Go to the "Buffers" menu and select *scratch*. This switches your current buffer to the lisp interaction buffer. In this buffer, you can evaluate expressions that modify the life configuration. Expressions that you evaluate here can then be copied into $HOME/.emacs.d/init.el (or whatever it is on windows I don't remember. A long long time ago it used to be C:\_emacs.el but I'd imagine that's no longer the default).
Try copy/pasting this indo the *scratch* buffer:
(set-background-color "dim gray")
(set-foreground-color "medium spring green")

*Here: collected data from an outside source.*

/-- HOME_TABLE_UPDATE: a die's copy of the home table changes; its requests that wait are sent again (R417). -/
def State.homeTableUpdate (s : State) (die entry home : Nat) : State :=
  let s := s.modDie die fun d => { d with home := Map.set entry d.home entry home }
  (s.reqs.filter fun (_, r) => r.die == die && r.link.isNone).foldl (fun s (id, _) => State.homeOffline s id) s

/-- DRAWER_REQUEST: request (R386). -/
def execDrawerRequest (s : State) : Host.Outcome State Fault Refusal := .next (s.drawerRequest (s.arg 0))
/-- OUTBOUND_SWATH: link (R387). -/
def execOutboundSwath (s : State) : Host.Outcome State Fault Refusal := .next (s.outboundSwath (s.arg 0))
/-- INBOUND_SWATH: link, outbound swath, stage, request (R385). -/
def execInboundSwath (s : State) : Host.Outcome State Fault Refusal := .next (s.inboundSwath (s.arg 0) (s.arg 1) (s.arg 2) (s.arg 3))
/-- FRAME_BOUNDARY: link (R384, R393); or die, link of it, 1: its shares go to die 0's (R417). -/
def execFrameBoundary (s : State) : Host.Outcome State Fault Refusal :=
  .next (if s.arg 2 = 1 then s.lendShares (s.arg 0) (s.arg 1) else s.frameBoundary (s.arg 0))
/-- FEC_WINDOW_END: link, wavelength; or link, 0, 1: whichever windows have had their 2^24 beats (R399). -/
def execFecWindowEnd (s : State) : Host.Outcome State Fault Refusal := .next (if s.arg 2 = 1 then s.fecTurn (s.arg 0) else s.fecWindowEnd (s.arg 0) (s.arg 1))
/-- RETRAIN_START: link, wavelength (R400). -/
def execRetrainStart (s : State) : Host.Outcome State Fault Refusal := .next (s.retrainStart (s.arg 0) (s.arg 1))
/-- HAND_BACK: link (R401). -/
def execHandBack (s : State) : Host.Outcome State Fault Refusal := .next (s.handBack (s.arg 0))
/-- CHANNEL_FAILURE: link (R402). -/
def execChannelFailure (s : State) : Host.Outcome State Fault Refusal := .next (s.channelFailure (s.arg 0))
/-- FULL_RETRAIN_END: link (R402). -/
def execFullRetrainEnd (s : State) : Host.Outcome State Fault Refusal := .next (s.fullRetrainEnd (s.arg 0))
/-- AUTO_WAKE: link, and whether of itself (R394). -/
def execAutoWake (s : State) : Host.Outcome State Fault Refusal := .next (s.autoWake (s.arg 0) (s.arg 1 == 1))
/-- WAKE_END: link (R393). -/
def execWakeEnd (s : State) : Host.Outcome State Fault Refusal := .next (s.wakeEnd (s.arg 0))
/-- LINK_STALL: wave, access (R403). -/
def execLinkStall (s : State) : Host.Outcome State Fault Refusal := .next (s.linkStall (s.arg 0) (s.arg 1))
/-- SWCOMMIT: link (R384, R412). -/
def execSwcommit (s : State) : Host.Outcome State Fault Refusal := .next (s.swcommit (s.arg 0))
/-- LCTL: link, value (R397). -/
def execLctl (s : State) : Host.Outcome State Fault Refusal := .next (s.lctlWrite (s.arg 0) (BitVec.ofNat 32 (s.arg 1)))
/-- BERTHR: link, direction, value (R400). -/
def execBerthr (s : State) : Host.Outcome State Fault Refusal := .next (s.berthrWrite (s.arg 0) (s.arg 1 == 1) (BitVec.ofNat 32 (s.arg 2)))
/-- HOME_TABLE_UPDATE: die, entry, new home (R417). -/
def execHomeTableUpdate (s : State) : Host.Outcome State Fault Refusal := .next (s.homeTableUpdate (s.arg 0) (s.arg 1) (s.arg 2))

end Sys2Proof.Machine
end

(set-background-color "light gray")
(set-foreground-color "dark slate gray")
Place your cursor at the end of the first line, then type "ctrl+alt+x". This will change the background to a darkish grey. Move to the next line and type "ctrl+alt+x" again. This will make the text green. Evaluate the next two expressions to change to a light-on-dark theme.
Now type "alt-x"
The cursor will move down to the minibuffer at the bottom of the screen. Type in "set-foreground-color" (or just set-fo<tab>) to tab-complete the command. Then press enter. Type in "black" when it says "Foreground Color: ".
Now paste in this to the *scratch* buffer:
(defun my-dark-theme ()
(interactive)
(set-background-color "dim gray")
(set-foreground-color "spring green"))
Place your cursor after the very last paren you typed, and press "ctrl-alt-x". Nothing will happen, except a 't' should show up in the minibuffer.
Now, use "alt-x" to like you did above to run the command except this time start typing "my-<tab>", it should auto-complete to the my-dark-theme function you just defined. Pressing enter should change the theme.
Now you can just use the file menu to create $HOME/.emacs.d/init.el, which runs at startup.